On appeal, the district court concluded that the statute is not necessarily unconstitutional on its face and is capable of being applied constitutionally, provided it is properly implemented as necessary to achieve uniformity and equality in the assessment and just valuation of subsurface mineral rights. However, the court reversed the judgment and remanded the cause to the trial court to act on its findings and to declare the statute unconstitutionally applied as to the assessments of the taxpayers' subsurface rights in Volusia County. The trial court was also ordered to declare the assessments null and void, to require an appropriate refund of all taxes paid by the taxpayers under the illegal assessments, and to enjoin the collection of taxes levied upon the assessments.

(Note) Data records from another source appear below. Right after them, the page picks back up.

-- ==== Sys2Proof/Machine/Dispatch.lean ====
section
/-!
DEFINITION. Sys2Proof/Machine/Dispatch.lean: one arm per command, each a direct call of its meaning.
-/

namespace Sys2Proof.Machine
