/-- The newest reply is this one to p: the last produced at an enabled ring, with its data cut to RDLEN; the last message on MCTP, with
up to 4,032 bytes; or, while pair 0 is not served, the last message that waits for it (R306). -/
def Wafer.replied (t : Wafer) (p : Packet) (opcode status kind detail : Nat) (data : List Byte) : Prop :=
  let tells := fun (e : Reply) => e.opcode = opcode ∧ e.status = status ∧ e.seq = p.seq ∧ e.kind = kind ∧ e.cookie = p.cookie ∧
    e.detail = detail
  (p.path < 2 → t.rd (cmdBase p.path) Reg.cmdRingcfgEn = 1 → ∃ x, (t.cmdPort p.path).outgoing.getLast? = some x ∧ tells x.entry ∧
    x.addr = p.rdaddr ∧ x.data = (if p.flags % 2 = 1 then data else []).take p.rdlen) ∧
  (p.path = 3 → t.dutyUp 0 = true → ∃ e, t.out.getLast? = some (.message p.origin e (data.take 4032)) ∧ tells e) ∧
  (2 ≤ p.path → t.dutyUp 0 = false → ∃ x, t.cmd.msgs.getLast? = some (p.path, p.origin, x) ∧ tells x.entry ∧ x.data = data.take 4032)

/-- Registers that taking and answering a packet may write: those of SHP and of the command ports, the tally's in SEC, and, where the
reply leaves on the management lane, those of the ports and their arbiters. -/
def replyRegs (p : Packet) (off : Nat) : Prop :=
  off < 0x200000 ∨ (secBase ≤ off ∧ off < secBase + 0x100) ∨ (p.path = 2 ∧ 0x1000000 ≤ off ∧ off < 0x2000000)

/-- No register beside those of an answer. -/
def noReg (_off : Nat) : Prop := False

/-- Beside what taking, tallying and answering a packet touch (its source's NEXT, its port's entries, events and counters, the tally,
packets in flight, what was sent), nothing but registers at offsets in `q` differs. -/
def Wafer.onlyAnswers (w t : Wafer) (p : Packet) (q : Nat → Prop) : Prop :=
  let shp : ShpSt := { t.shp with
    evq := w.shp.evq, tallyHash := w.shp.tallyHash, tallyBuf := w.shp.tallyBuf, tallyLost := w.shp.tallyLost
    tallyLostTick := w.shp.tallyLostTick, gapDue := w.shp.gapDue, mlMsgid := w.shp.mlMsgid }
  let cmd : CmdSt := { t.cmd with
    portA := if p.path = 0 then w.cmd.portA else t.cmd.portA, portB := if p.path = 1 then w.cmd.portB else t.cmd.portB
    next := w.cmd.next, posts := w.cmd.posts, inflight := w.cmd.inflight, msgs := w.cmd.msgs }
  { t with regs := w.regs, shp := shp, cmd := cmd, out := w.out, ports := if p.path = 2 then w.ports else t.ports } = w ∧
  w.sameRegsBut t (fun off => replyRegs p off ∨ q off)

/-- A command has been answered with its final reply: NEXT has moved past it, and nothing has joined or left the packets in flight. -/
def Wafer.finished (w t : Wafer) (sp : CmdSpec) (p : Packet) (status detail : Nat) (data : List Byte) : Prop :=
  t.nextSeq p = (p.seq + 1) % 2 ^ 32 ∧ t.cmd.inflight = w.cmd.inflight ∧ t.replied p sp.opcode status 0 detail data

/-- A command is at work: it stands last among the packets in flight, its work begun. -/
def Wafer.working (w t : Wafer) (sp : CmdSpec) (p : Packet) : Prop :=
  t.nextSeq p = (p.seq + 1) % 2 ^ 32 ∧ ∃ fl, t.cmd.inflight = w.cmd.inflight ++ [fl] ∧ fl.opcode = sp.opcode ∧ fl.p = p ∧ fl.working = true

/-- A packet of a command that is not marked "now" has been accepted (R291): NEXT has moved past it, it is answered ACCEPTED, and it
stands last among the packets in flight with its boundary, the next one where TARGET is 0. Nothing else has changed. -/
def Wafer.joined (w t : Wafer) (sp : CmdSpec) (p : Packet) : Prop :=
  t.nextSeq p = (p.seq + 1) % 2 ^ 32 ∧ t.replied p sp.opcode 1 1 0 [] ∧ w.onlyAnswers t p noReg ∧ t.cmd.inflight = w.cmd.inflight ++
    [⟨sp.opcode, p, w.tick, if p.target = 0 then (w.tick + 1) % 2 ^ 48 else p.target, false, w.fenceSerial⟩]

/-- A packet in flight of the row meets every check that its boundary makes again (R291): its target is not fenced, its state checks
hold, and it changes something. -/
def Wafer.due (v : Wafer) (sp : CmdSpec) (fl : InFlight) : Bool :=
  fl.opcode == sp.opcode && !sp.fenced v fl.p && (v.stateStatus sp fl.p).1 == 0 && !sp.idle v fl.p

/-- A command that took effect at its boundary has been answered with its final reply, and has left the packets in flight. -/
def Wafer.answered (v t : Wafer) (fl : InFlight) (status detail : Nat) : Prop :=
  t.cmd.inflight = v.cmd.inflight ∧ t.replied fl.p fl.opcode status 0 detail []

/-- A command that took effect at its boundary is at work: it stands last among the packets in flight. -/
def Wafer.atWork (v t : Wafer) (fl : InFlight) : Prop := t.cmd.inflight = v.cmd.inflight ++ [{ fl with working := true }]

/-- A command that is not marked "now" completes in two steps (R290, R291). Its packet, when it passes the checks of its acceptance, is
answered ACCEPTED and joins the packets in flight. At its boundary, from a module of which `pre` holds and where it is due, its effect
is `post`. -/
def TakesEffect (c : Packet → Instr) (sp : CmdSpec) (pre : Wafer → Packet → Prop) (post : Wafer → InFlight → Wafer → Prop) : Prop :=
  (∀ (p : Packet) (s : State), s.w.passes sp p = true → Runs (c p) s (fun t => s.w.joined t sp p)) ∧
  (∀ (v : Wafer) (fl : InFlight), v.due sp fl = true → pre v fl.p → post v fl (v.takeEffect sp fl))

/-- The first packet in flight that `sel` names has left with this status; with none, the packets in flight are as they were. -/
def Wafer.endedOne (w t : Wafer) (sel : InFlight → Bool) (status detail : Nat) : Prop :=
  match indexOf? sel w.cmd.inflight with
  | none => t.cmd.inflight = w.cmd.inflight
  | some i =>
    let fl := w.cmd.inflight.getD i default
    t.cmd.inflight = dropAt w.cmd.inflight i ∧ t.replied fl.p fl.opcode status 0 detail []

end Sys2Proof.Machine
end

The district court opinion explored in detail the legislative provisions which outline the responsibilities of the Department of Revenue in regards to ad valorem taxation. We agree with the court's conclusion that the Florida Department of Revenue is clearly charged with implementing the legislature's intention that Florida's ad valorem taxation laws are enforced, implemented and administered uniformly throughout the state. § 195.027(1), Fla.Stat. (1981). Central to this duty is the Department's responsibility of supervising Florida property appraisers and other local taxation officials and ensuring that they comply with the laws which govern the assessment, collection and administration of ad valorem taxes. The evidence clearly supports the conclusion of both the trial judge and the district court that the Department had taken no serious or effective action to require all Florida property appraisers to comply with the requirement of section 193.481 to assess subsurface interests in or to real property. Nevertheless, we cannot agree with the district court's ultimate conclusion that the fact that these taxpayers' subsurface rights were assessed in Volusia County when substantially all similar property was not assessed in other counties in the water management district and that the taxpayers' property so assessed was valued at a level higher than the general level of assessments of substantially all other similar property in other counties in the district entitles those taxpayers to relief from their assessments.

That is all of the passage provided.